Fighting for Social Security benefits: Resident finds long, hard road to getting disability claim approved
For three years, four months and 11 days, Debra Shirar waited for the Social Security Administration to say yes to her disability claim.
In that time, she accepted state assistance for a little more than $100 a month, lived with a friend and rummaged through her neighbors’ garbage to find aluminum cans she could sell to buy medicine.
“I have taken 30 days worth of pills and made them last 90 … because I don’t have the money,” Shirar said.
The former gym teacher, prison guard and call center representative has many physical ailments that have left her unable to work. They include migraines, sleep apnea, asthma, arthritis in her knees, a degenerative tailbone and neuropathy in both arms.
Two weeks ago, the Social Security Administration told Shirar something she had known since October 2006: She was disabled.
“It’s over,” 58-year-old Shirar said. “The resolution is nice, but not as sweet as it would be if I didn’t have to go through with it in the first place. I would rather be working.”
Shirar’s case is not unusual, said Rocky Nichols, executive director of the Disability Rights Center of Kansas. Even Shirar considers herself fortunate with her almost three-and-a-half-year wait.
“People with disabilities get pulled through that wringer over and over again,” Nichols said. “The system of applying for and being deemed eligible for Social Security benefits can be a very draining, difficult system to navigate.”
A combination of aging baby boomers, shrinking or stagnant budgets and a poor economy has sent the number of disability cases skyrocketing in the past few years.
In 2007, Kansas was ranked as the worst state in the country for the time it took to process disability claims.
The SSA took note and started making improvements by hiring more administrative law judges to hear cases, having other centers across the country pick up cases, and making plans to open a new hearings office in Topeka in the next year.
Both the Kansas City and Wichita hearing offices have seen a drop in the number of cases waiting to be heard and the length of time it takes to process them.
Still, at 581 days, Kansas City ranks among the top 10 offices in the country for the longest wait times, according to data provided by the SSA.
A long road
Shirar first applied for disability in October 2006. When that claim was denied, she appealed it.
Then came a really long wait: almost 900 days.
In March 2009, Shirar had her hearing.
“I would have crawled to Kansas City if I had to,” Shirar said at the time. “That was one of the most important days of my life.”
What she didn’t realize then was that her wait wasn’t over.
After the hearing, 90 days went by with no decision.
Through the help of U.S. Rep. Dennis Moore’s office, Shirar discovered that a mistake had been made and a decision was never sent to her or her attorney.
Shirar learned of the decision to deny her claims 30 days after the deadline for appealing it. With the urging of Moore’s office, the case eventually ended up at the Appeals Council in Virginia, Shirar said.

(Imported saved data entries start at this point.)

-- ==== Sys2Proof/Machine/Timed.lean ====
section
/-! DEFINITION. The rows of the timebase, the Finisher, the Alert Unit and the Push Unit: LOSS_TIMEOUT, FINISH_BEGIN,
FINISH_COMPLETE, ABANDONED_FINISH, ALERT_OFFER, SEND_ATTEMPT, LOAD_EXPIRED and TICKET_EXPIRED. Each acts when the
condition its rule names holds; otherwise the event has not come and the state stays as it is. -/

namespace Sys2Proof.Machine

/-- LOSS_TIMEOUT (R36). -/
def execLossTimeout (k : Fin 32) (s : State) : Host.Outcome State Fault Refusal :=
  s.event fun s => if (s.slot k).lossDue (timebase s) then s.applySlot k (s.slot k).lose else s

/-- FINISH_BEGIN (R94). -/
def execFinishBegin (s : State) : Host.Outcome State Fault Refusal := s.event State.beginFinish

/-- The sums the Finisher computes from. -/
def State.finishSums (e : FinishEntry) (s : State) : BankSums :=
  ((s.point e.point).framer.bank e.bank).sums.getD (BankSums.begin e.cfg e.len [])

/-- FINISH_COMPLETE (R102). -/
def execFinishComplete (s : State) : Host.Outcome State Fault Refusal :=
  s.event fun s =>
    match s.dueFinish false with
    | none => s
    | some (e, a) => s.completeFinish e (s.finishSums e) a.limits

/-- ABANDONED_FINISH (R95). -/
def execAbandonedFinish (s : State) : Host.Outcome State Fault Refusal :=
  s.event fun s =>
    match s.dueFinish true with
    | none => s
    | some (e, _) => s.endAbandoned e

/-- ALERT_OFFER (R156). -/
def execAlertOffer (p : Port) (s : State) : Host.Outcome State Fault Refusal := s.event fun s => s.run [.offers p]

/-- SEND_ATTEMPT (R142, R143): the head of a wait list makes its attempt from the list. -/
def execSendAttempt (c : Fin 4) (s : State) : Host.Outcome State Fault Refusal :=
  s.event fun s =>
    if (s.dlv.wait (s.dlv.channel c).cfg.port).head? = some c then s.run [.waitList (s.dlv.channel c).cfg.port]
    else s.run [.attempt c false]

/-- The open load has been idle for 1,000 ms (R194). -/
def State.dueLoad (s : State) : Option Load :=
  match s.agent.load with
  | none => none
  | some l => if l.lastActivity + Config.loadIdle ≤ timebase s then some l else none

/-- The load expires (R194, 1 to 3). -/
def State.expireLoad (l : Load) (s : State) : State :=
  { s with agent := { s.agent with load := none, loadsExpired := s.agent.loadsExpired + 1 } }.raise 17 (spaceCode l.space)

/-- LOAD_EXPIRED (R194). -/
def execLoadExpired (s : State) : Host.Outcome State Fault Refusal :=
  s.event fun s =>
    match s.dueLoad with
    | none => s
    | some l => s.expireLoad l

/-- A ticket has reached its time limit (R201). -/
def Ticket.due (now : Nat) : Ticket → Bool
  | .free => false
  | .waiting _ since => since + Config.ticketWaiting ≤ now
  | .ready _ since _ => since + Config.ticketReady ≤ now

/-- Ticket t + 1 expires (R201, 1 to 3). -/
def State.expireTicket (t : Fin 4) (s : State) : State :=
  let s1 := s.setTicket t .free
  { s1 with agent := { s1.agent with ticketsExpired := s1.agent.ticketsExpired + 1 } }.raise 18 (t.val + 1)

/-- TICKET_EXPIRED (R201). -/
def execTicketExpired (t : Fin 4) (s : State) : Host.Outcome State Fault Refusal :=
  s.event fun s => if s.agent.tickets[t].due (timebase s) then s.expireTicket t else s

end Sys2Proof.Machine
end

A decision on that case has yet to be made.
In June as the first case was in limbo, Shirar filed another disability claim on the advice of her attorney.
“I thought, ‘Oh, great, here is the nightmare again,'” she said.
This time the process went much faster. A decision arrived in her mailbox by mid-February.
“I was scared to death,” Shirar said of opening the letter that gave her the approval she had been waiting for. “Once I read it, I sat there and I couldn’t believe it.”
Shirar will soon start receiving monthly disability checks — an amount that is roughly 10 times more than what she has been living on for the past year.
Shirar predicts she’ll continue to be a penny-pincher. She already has set up appointments to see an eye doctor and a dentist, something she couldn’t afford to do while waiting for disability.
“The monetary (part of it) isn’t that important to me. The thing that is really important to me is I will be able to go to the doctors now,” Shirar said.
She has other plans as well, such as helping local disability advocacy groups.
“I can’t work any more. That is obvious,” Shirar said. “But there is nothing that says I can’t talk. So I intend to tell my story to everyone I know.”